A powerful way of manipulating data in a frame is via processes that involve splitting it, applying functions to groups and combining the results. This is the “group by” approach that most SQL users will immediately recognize. Here is a clear exposition of how groupby works in pandas. In our table-top experiment, we group the data according to release year of the models, and study the evolution of the remaining variables with time. To the grouped structure gDate we apply the aggregating function mean(), which averages the non-grouped variables year by year. Quite reassuringly, we find out that photo cameras have become lighter over the past decade, while pixels and storage of newer models have steadily increased.

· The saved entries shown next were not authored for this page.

-- ==== Sys2Proof/Certificates/Slice0/Obligations.lean ====
section
/-! DEFINITION. The statements for the provers, in the order of OBLIGATIONS.json: the step, reset, the requests as a whole, then the
blocks chapter by chapter, the invariants, and the request bytes. -/

open Sys2Proof Sys2Proof.Machine

/-! ### The step -/

/-- A step runs the command at the front of the queue on the state with the queue's rest; on an empty queue nothing happens
(the second clause is the model's choice, notes/assumptions/5.md). -/
def Obligations.StepRunsTheFrontCommand : Prop :=
  (∀ (s : State) (c : Instr) (rest : List Instr), s.pending = c :: rest → step s = exec c (s.setPending rest)) ∧
    ∀ s : State, s.pending = [] → step s = .next s

/-- Every step but a power-on that lost the retained memory keeps the laws of the stock register: at most 64 pack records and at most one
in a bin, blanks are conserved and the tests of STOCK CHECK pass, no serial has two fates, and the doubtful list holds at most 2 entries
of a printer, each matched by its exception entry (R3, R5, R6, R10, R15, R18, R25). -/
def Obligations.StockRegisterStaysSound : Prop :=
  ∀ s t : State, s.stockSound → (∀ straps, s.pending.head? ≠ some (.powerOn straps false)) → step s = .next t → t.stockSound

/-- No command touches the queue of those that wait, and none reads it. -/
def Obligations.CommandsKeepTheQueue : Prop :=
  ∀ (c : Instr) (s t : State) (q : List Instr), exec c s = .next t →
    t.pending = s.pending ∧ exec c (s.setPending q) = .next (t.setPending q)

/-- Every command completes in every state: the manual gives each request a reply and each event an effect (R163). -/
def Obligations.EveryCommandCompletes : Prop := ∀ (c : Instr) (s : State), ∃ t, exec c s = .next t

/-! ### Reset -/

/-- What the first start-up of a part whose retained memory has never been used leaves (power-on, every strap low: that this is the
state after reset is the model's choice, notes/assumptions/1.md). -/
def Obligations.FirstStartUpOfANewPart : Prop :=
  exec (.powerOn { unit := 0, rate := 0, fitted := 0 } true)
      { State.reset with ret := unusedRetained false .ok false } = .next State.reset ∧
    State.reset.office = { mode := .setup, date := none, clock := none, resetCause := .powerOn } ∧
    State.reset.ret.audit = .fault ∧ State.reset.store.source = .factory ∧ State.reset.fitted = 6 ∧
    State.reset.pool = [] ∧ State.reset.nextTag = 1 ∧
    State.reset.ret.packs = [] ∧ State.reset.ret.doubtful = [] ∧ State.reset.ret.faults = [] ∧
    State.reset.ret.nextFault = 1 ∧ State.reset.ret.history = [] ∧ State.reset.ret.nextShift = 1 ∧
    (∀ w : Fin 15, State.reset.window w = closedWindow) ∧
    (∀ p : Fin 6, (State.reset.printer p).state = .starting ∧
      (State.reset.printer p).outstanding = some (0#8, .ident) ∧ State.reset.path p = []) ∧
    State.reset.notices.queue.head? = some (.start .powerOn .fault .factory) ∧ State.reset.notices.attention = true

/-- The link, the pool, the notices, office control, the live settings and their source, and the audit status after any of the three
resets (R1, R76, R81, R159, R173, R178, R179, R186, R187): the live settings are those of the first good area, and a stock type with
pack records keeps its definition. A power-on that lost the retained memory fails the checksum. That a restart resets whether or not a
RESTART waits is the model's choice, notes/assumptions/34.md. -/
def Obligations.ResetsStartAfresh : Prop :=
  ∀ (s : State) (straps : Straps) (c : Instr) (cause : ResetCause) (held : Bool),
    (c, cause, held) ∈ [(Instr.powerOn straps true, .powerOn, true), (.powerOn straps false, .powerOn, false),
      (.resetPin straps, .pin, true), (.restartReset straps, .restart, true)] →
    let source : Area := if s.flash.user1.isSome then .user1 else if s.flash.user2.isSome then .user2 else .factory
    let m := (s.flash.read source).getD factoryImage
    ∃ t, exec c s = .next t ∧
      t.pool = [] ∧ t.nextTag = 1 ∧
      t.office = { mode := .setup, date := none, clock := none, resetCause := cause } ∧
      t.link = { receiver := .hunting, unit := straps.unit, rate := straps.rate, reply := none, leaving := false,
                 rateNext := none, restartNext := false } ∧
      t.fitted = (if straps.fitted.val = 0 ∨ straps.fitted.val = 7 then 6 else straps.fitted.val) ∧
      t.store = { running := none, donePending := false, lastResult := none, source := source } ∧
      t.live.office = m.office ∧ t.live.faces = m.faces ∧ t.live.permissions = m.permissions ∧
      t.live.printerItems = m.printerItems ∧
      (∀ k : Fin 8,
        (t.stockType k).threshold = m.stockTypes[k].2 ∧
        ((∀ x ∈ t.ret.packs, x.stockType ≠ k) → (t.stockType k).definition = m.stockTypes[k].1) ∧
        (held = true → (∃ x ∈ s.ret.packs, x.stockType = k) → (t.stockType k).definition = (s.stockType k).definition) ∧
        t.layout k =
          { entries := m.layouts[k], invalid := combinedCheck (t.stockType k).definition m.layouts[k] }) ∧
      t.flash = s.flash ∧
      t.notices.queue.head? = some (.start cause t.ret.audit t.store.source) ∧ t.notices.attention = true ∧
      t.notices.lastFetched = none ∧ t.ret.checksumMatches = true ∧
      t.ret.audit = (if held && s.ret.checksumMatches then s.ret.audit else .fault)

/-- What every reset that held the retained memory does to the retained records and the printers (R5, R10, R15, R26, R52, R97, R109,
R122, R127, R158): blanks in path are doubtful, each with its exception entry, the packs keep every other field, OPEN standing entries
are cleared and no other entry changes, COUNT-READY waits or is placed for every window in COUNTING, and every stock type below its
threshold is notified afresh. That a restart resets whether or not a RESTART waits is the model's choice, notes/assumptions/34.md. So is,
in contents that only a lost retained memory brings, what start-up does with a blank in path whose pack has no record (53.md), with two
pack records under one id (54.md) and with a list already at its bound (55.md). -/
def Obligations.StartUpSettlesTheRecords : Prop :=
  ∀ (s : State) (straps : Straps) (c : Instr), c ∈ [.powerOn straps true, .resetPin straps, .restartReset straps] →
    ∃ t, exec c s = .next t ∧
      t.ret.doubtful = s.ret.doubtful ++ allPrinters.flatMap (fun p => (s.path p).map (doubtfulFrom p)) ∧
      (∀ p, t.path p = []) ∧
      t.ret.packs = s.ret.packs.map (fun k =>
        k.atStartUp ((allPrinters.flatMap s.path).filter fun e => decide (e.pack = k.id))) ∧
      t.ret.faults.map (·.settled) = s.ret.faults.map (fun e =>
        (if e.cls = .standing ∧ e.cleared = false then
          { e with cleared := true, cause := some .startUp, clearedAt := none } else e).settled) ∧
      t.ret.nextFault = s.ret.nextFault ∧
      (∀ w, (t.window w).settled = { (s.window w).settled with
        outstanding := 0
        state := if (s.window w).state = .closing then .counting else (s.window w).state }) ∧
      (∀ w, (t.window w).state = .counting →
        (t.window w).countReady = true ∨ Notice.countReady w (t.window w).shift .counting ∈ t.notices.queue) ∧
      (∀ k,
        if (t.stockType k).definition.defined = true ∧ (t.stockType k).definition.numbered = true then
          ((t.stockType k).lowNotified = true ↔ t.totalRemaining k < (t.stockType k).threshold) ∧
            ((t.stockType k).lowNotified = true →
              (t.stockType k).lowPending = true ∨ Notice.stockLow k (t.totalRemaining k) ∈ t.notices.queue)
        else (t.stockType k).lowNotified = false ∧ (t.stockType k).lowPending = false) ∧
      t.ret.nextShift = s.ret.nextShift ∧
      t.ret.history.map (·.settled) = s.ret.history.map (·.settled) ∧
      t.ret.console = { s.ret.console with outstanding := 0, tallies := zeroTallies, recent := [] } ∧
      ∀ p : Fin 6,
        (t.printer p).identity = none ∧ (t.printer p).queue = [] ∧ (t.printer p).openFault = none ∧
        (t.printer p).counters = Vector.replicate 12 0 ∧ (t.printer p).temperatures = [] ∧
        (t.printer p).confirmPending = false ∧ (t.printer p).disablePending = false ∧
        if p.val + 1 ≤ t.fitted ∧ (t.live.printerItems[p]).enabled = true then
          (t.printer p).state = .starting ∧ (t.printer p).outstanding = some (0#8, .ident) ∧
            (t.printer p).nextCommand = 1#8
        else (t.printer p).state = .poweredDown ∧ (t.printer p).outstanding = none ∧ (t.printer p).nextCommand = 0#8

/-! ### Requests as a whole -/

/-- Every request is answered by one reply that echoes its code and carries none of the codes of R162 nor STORE-FAULT
(R163, R164). -/
def Obligations.RequestsAreAnswered : Prop :=
  ∀ (i : Instr) (s : State) (code : Nat) (pos : Position) (body : List Byte), s.lineFree →
    requestBytes i = some (code, pos, body) →
      ∃ t r, exec i s = .next t ∧ t.link.reply = some r ∧ t.link.leaving = true ∧ r.echo = BitVec.ofNat 8 code ∧
        r.code ∉ [.badCheck, .unknownRequest, .badLength, .badPosition, .storeFault]

/-- A request refused by any check changes nothing but the reply, whose body is empty but for DECLARE's reason (R163, R164), numbered
as notes/assumptions/15.md says. -/
def Obligations.RefusalsChangeNothing : Prop :=
  ∀ (i : Instr) (s t : State) (r : Reply) (code : Nat) (pos : Position) (body : List Byte), s.lineFree →
    requestBytes i = some (code, pos, body) → exec i s = .next t → t.link.reply = some r →
      r.code ∉ [.ok, .accepted] →
        s.keepsBut t [.link] ∧ t.link = { s.link with reply := some r, leaving := true } ∧
          (r.body = [] ∨ (code = 0x38 ∧ r.code = .state ∧ (r.body = [0#8] ∨ r.body = [1#8] ∨ r.body = [2#8])))

/-- A request whose grade is judged first is refused with GRADE from a window that does not hold SUPERVISOR, and CLEAR AUDIT
and SIGN OFF SHIFT from every window (R112, R165). -/
def Obligations.GradeIsJudgedFirst : Prop :=
  (∀ (i : Instr) (s : State) (code : Nat) (pos : Position), supervisorFirst i = some (code, pos) →
      s.lineFree → s.lacksSupervisor pos → s.onlyReplies i .grade code []) ∧
    ∀ (s : State) (w : Fin 15) (target supervisor : Nat), s.lineFree →
      s.onlyReplies (.clearAudit (.window w)) .grade 0x4B [] ∧
        s.onlyReplies (.signOffShift (.window w) target supervisor) .grade 0x39 []
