-- ==== Sys2Proof/Laws/State.lean ====
section
/-! SUPPORT. One lemma per field per update of `State`, so that no proof unfolds a record update. -/

namespace Sys2Proof.Machine
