-- ==== Sys2Proof/Laws/FullQueue.lean ====
section
/-! SUPPORT. Frames while the notice queue is full: the arbiter places nothing, so that jobs, printer states and the fault log reach
fewer parts. -/

namespace Sys2Proof.Machine

/-- A full queue stays full where the notices are kept. -/
theorem State.queueFull.carry {s t : State} {l : List Part} (h : s.queueFull) (k : s.keepsBut t l) (hn : Part.notices ∉ l) :
    t.queueFull := by
  unfold State.queueFull at h ⊢
  rw [show t.notices = s.notices from k .notices hn]
  exact h

/-- A fold keeps what each of its steps keeps while the queue is full. -/
theorem keepsBut_foldl_full {α : Type} (f : State → α → State) (l : List Part) (hn : Part.notices ∉ l)
    (h : ∀ (s : State) (x : α), s.queueFull → State.keepsBut s (f s x) l) (xs : List α) (s : State) (hs : s.queueFull) :
    s.keepsBut (xs.foldl f s) l := by
  induction xs generalizing s with
  | nil => exact s.keepsBut_refl l
  | cons x xs ih => exact (h s x hs).trans (ih (f s x) (hs.carry (h s x hs) hn))

/-- What jobs and printer states can change then. -/
def moved : List Part := [.printers, .pool]

/-- The arbiter's frame is empty then, after anything that keeps the notices. -/
theorem State.arbitrate_after {s t : State} {l : List Part} (hs : s.queueFull) (k : s.keepsBut t l) (hn : Part.notices ∉ l) :
    s.keepsBut t.arbitrate l := by rw [State.arbitrate_full t (hs.carry k hn)]; exact k

theorem State.lowStockCheck_full (s : State) (k : Fin 8) (hs : s.queueFull) : s.keepsBut (s.lowStockCheck k) [.stockTypes] := by
  unfold State.lowStockCheck
  simp only
  split
  · split
    · split
      · exact s.keepsBut_refl _
      · exact State.arbitrate_after hs (s.modStockType_keeps _ _) (by decide)
    · exact s.modStockType_keeps _ _
  · exact s.keepsBut_refl _

theorem State.endJob_full (s : State) (j : Job) (hs : s.queueFull) : s.keepsBut (s.endJob j) moved :=
  State.arbitrate_after hs (((s.leaveQueue_keeps _ _).mono (by decide)).trans ((State.setPool_keeps _ _).mono (by decide)))
    (by decide)

theorem State.endTest_full (s : State) (tag : Nat) (hs : s.queueFull) : s.keepsBut (s.endTest tag) moved := by
  unfold State.endTest
  split
  · exact s.keepsBut_refl _
  · split
    · exact s.endJob_full _ hs
    · exact s.keepsBut_refl _

/-- The end test after one job is changed. -/
theorem State.endTest_after (s : State) (tag : Nat) (f : Job → Job) (hs : s.queueFull) :
    s.keepsBut ((s.modJob tag f).endTest tag) moved :=
  have k := s.modJob_keeps tag f
  (k.mono (by decide)).trans (State.endTest_full _ _ (hs.carry k (by decide)))

theorem State.rerouteJob_full (s : State) (tag : Nat) (hs : s.queueFull) : s.keepsBut (s.rerouteJob tag) moved := by
  unfold State.rerouteJob
  split
  · exact s.keepsBut_refl _
  · split
    · exact s.keepsBut_refl _
    · split
      · exact s.endTest_after _ _ hs
      · split
        · exact (((s.leaveQueue_keeps _ _).mono (by decide)).trans ((State.joinQueue_keeps _ _ _).mono (by decide))).trans
            ((State.modJob_keeps _ _ _).mono (by decide))
        · exact s.endTest_full _ hs

theorem State.reroutePass_full (s : State) (p : Fin 6) (hs : s.queueFull) : s.keepsBut (s.reroutePass p) moved := by
  unfold State.reroutePass
  split
  · exact keepsBut_foldl_full _ _ (by decide) State.rerouteJob_full _ s hs
  · exact s.keepsBut_refl _

theorem State.passAll_full (s : State) (hs : s.queueFull) : s.keepsBut s.passAll moved :=
  keepsBut_foldl_full _ _ (by decide) State.reroutePass_full _ s hs

theorem State.losePrinter_full (s : State) (p : Fin 6) (hs : s.queueFull) : s.keepsBut (s.losePrinter p) moved := by
  refine keepsBut_foldl_full _ _ (by decide) (fun s tag hs => ?_) _ s hs
  split
  · exact s.keepsBut_refl _
  · split
    · exact s.endTest_after _ _ hs
    · exact s.keepsBut_refl _

theorem State.reportCopy_full (s : State) (p : Fin 6) (tag : Nat) (f : Job → Job) (hs : s.queueFull) :
    s.keepsBut (s.reportCopy p tag f) moved := by
  unfold State.reportCopy
  split
  · exact s.keepsBut_refl _
  · have h := s.endTest_after tag f hs
    simp only
    split
    · exact h
    · exact h.trans (State.reroutePass_full _ _ (hs.carry h (by decide)))

theorem State.setPrinterState_full (s : State) (p : Fin 6) (st : PrinterState) (hs : s.queueFull) :
    s.keepsBut (s.setPrinterState p st) moved := by
  have lose : ∀ t : State, t.queueFull → t.keepsBut (if st.losesJobs then t.losePrinter p else t) moved := by
    intro t ht
    split
    · exact t.losePrinter_full p ht
    · exact t.keepsBut_refl _
  have pass : ∀ t : State, t.queueFull → t.keepsBut (if st = .ready then t.passAll else t.reroutePass p) moved := by
    intro t ht
    split
    · exact t.passAll_full ht
    · exact t.reroutePass_full p ht
  have mark : ∀ f, s.keepsBut (s.modPrinter p f).arbitrate moved := fun f =>
    State.arbitrate_after hs ((s.modPrinter_keeps p f).mono (by decide)) (by decide)
  have both : ∀ f, s.keepsBut (if st.losesJobs then (s.modPrinter p f).arbitrate.losePrinter p else (s.modPrinter p f).arbitrate)
      moved := fun f => (mark f).trans (lose _ (hs.carry (mark f) (by decide)))
  unfold State.setPrinterState
  simp only
  split
  · exact s.keepsBut_refl _
  · split
    · exact (s.modPrinter_keeps _ _).mono (by decide)
    · exact (both _).trans (pass _ (hs.carry (both _) (by decide)))

theorem State.syncBusy_full (s : State) (p : Fin 6) (hs : s.queueFull) : s.keepsBut (s.syncBusy p) moved := by
  unfold State.syncBusy
  split
  · exact s.setPrinterState_full _ _ hs
  · split
    · exact s.setPrinterState_full _ _ hs
    · exact s.keepsBut_refl _

theorem State.completeDisable_full (s : State) (p : Fin 6) (hs : s.queueFull) : s.keepsBut (s.completeDisable p) moved :=
  have k := s.modPrinter_keeps p fun x => { x with disablePending := false }
  (k.mono (by decide)).trans (State.setPrinterState_full _ _ _ (hs.carry k (by decide)))

theorem State.leaveFaulted_full (s : State) (p : Fin 6) (hs : s.queueFull) : s.keepsBut (s.leaveFaulted p) moved := by
  unfold State.leaveFaulted
  split
  · exact s.completeDisable_full _ hs
  · split
    · exact s.setPrinterState_full _ _ hs
    · split <;> exact s.setPrinterState_full _ _ hs

theorem State.logEntry_full (s : State) (e : FaultEntry) : s.keepsBut (s.logEntry e) [.faults, .nextFault, .printers] :=
  (((s.setFaults_keeps _).mono (by decide)).trans ((State.setNextFault_keeps _ _).mono (by decide))).trans
    ((State.modPrinter_keeps _ _ _).mono (by decide))

theorem State.raise_full (s : State) (p : Fin 6) (c : FaultCode) (o : Option Occasion) (hs : s.queueFull) :
    s.keepsBut (s.raise p c o) [.faults, .nextFault, .printers, .pool] := by
  unfold State.raise
  split
  · have h : ∀ e f, s.keepsBut ((s.logEntry e).modPrinter p f) [.faults, .nextFault, .printers, .pool] := fun e f =>
      ((s.logEntry_full e).mono (by decide)).trans ((State.modPrinter_keeps _ _ _).mono (by decide))
    have a : ∀ e f, s.keepsBut ((s.logEntry e).modPrinter p f).arbitrate [.faults, .nextFault, .printers, .pool] := fun e f =>
      State.arbitrate_after hs (h e f) (by decide)
    exact (a _ _).trans ((State.setPrinterState_full _ _ _ (hs.carry (a _ _) (by decide))).mono (by decide))
  · simp only
    split
    · exact ((State.modPrinter_keeps _ _ _).mono (by decide)).trans ((State.modFault_keeps _ _ _).mono (by decide))
    · exact (State.modFault_keeps _ _ _).mono (by decide)

theorem State.clearingTest_full (s : State) (p : Fin 6) (answered : Bool) (hs : s.queueFull) :
    s.keepsBut (s.clearingTest p answered) [.faults, .printers, .pool] := by
  have place : ∀ t : State, t.queueFull →
      t.keepsBut (if (t.printer p).state = .faulted then t.leaveFaulted p else t) [.faults, .printers, .pool] := by
    intro t ht
    split
    · exact (t.leaveFaulted_full p ht).mono (by decide)
    · exact t.keepsBut_refl _
  unfold State.clearingTest
  split
  · exact s.keepsBut_refl _
  · split
    · have a : ∀ n f, s.keepsBut (s.modFault n f).arbitrate [.faults, .printers, .pool] := fun n f =>
        State.arbitrate_after hs ((s.modFault_keeps n f).mono (by decide)) (by decide)
      have b : ∀ n f g, s.keepsBut ((s.modFault n f).arbitrate.modPrinter p g) [.faults, .printers, .pool] := fun n f g =>
        (a n f).trans ((State.modPrinter_keeps _ _ _).mono (by decide))
      exact (b _ _ _).trans (place _ (hs.carry (b _ _ _) (by decide)))
    · exact s.keepsBut_refl _

end Sys2Proof.Machine
end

gDate = df[df['Date'] > 1998].groupby('Date').mean()
dates = [str(s) for s in gDate.index]
fig, axes = plt.subplots(nrows=1, ncols=3, figsize=(20,5))
cols = ['b', 'r', 'g']
vars = ['EffPix', 'Weight', 'Storage']
titles = ['effective pixels', 'weight', 'storage']
for i, var in enumerate(vars):
    gDate[[var]].plot(ax=axes[i], alpha=0.5, legend=False, lw=4, c=cols[i])
    axes[i].set_xticklabels(dates, rotation=40)
    axes[i].set_title('Evolution of %s\n' % titles[i])
plt.savefig('CameraEvolution.png', bbox_inches='tight')

CameraEvolution

Grouping by maker instead, we can see which ones make the smallest and most economical models, on average.

gMak = df.groupby('Maker').median()
gMak.index.name = ''
fig, axes = plt.subplots(nrows=1, ncols=2, figsize=(18,8))
c = ['y','c']
vars = ['Dimensions', 'Price']
for i, var in enumerate(vars):
    gMak[[var]].plot(kind='barh', ax=axes[i], alpha=0.5, legend=False, color=c[i])
    axes[i].set_title('Average %s by maker\n' % vars[i])
    axes[i].grid(False)
plt.savefig('MeanDimensionsPrices.png', bbox_inches='tight')

MeanDimensionsPrices

Pandas provides many more functionalities, and this is just a first look at them here at The Data Science Lab. We will continue the exploration of this and other datasets in due time. In the meanwhile, a quick google search for pandas shall be enough to keep us entertained.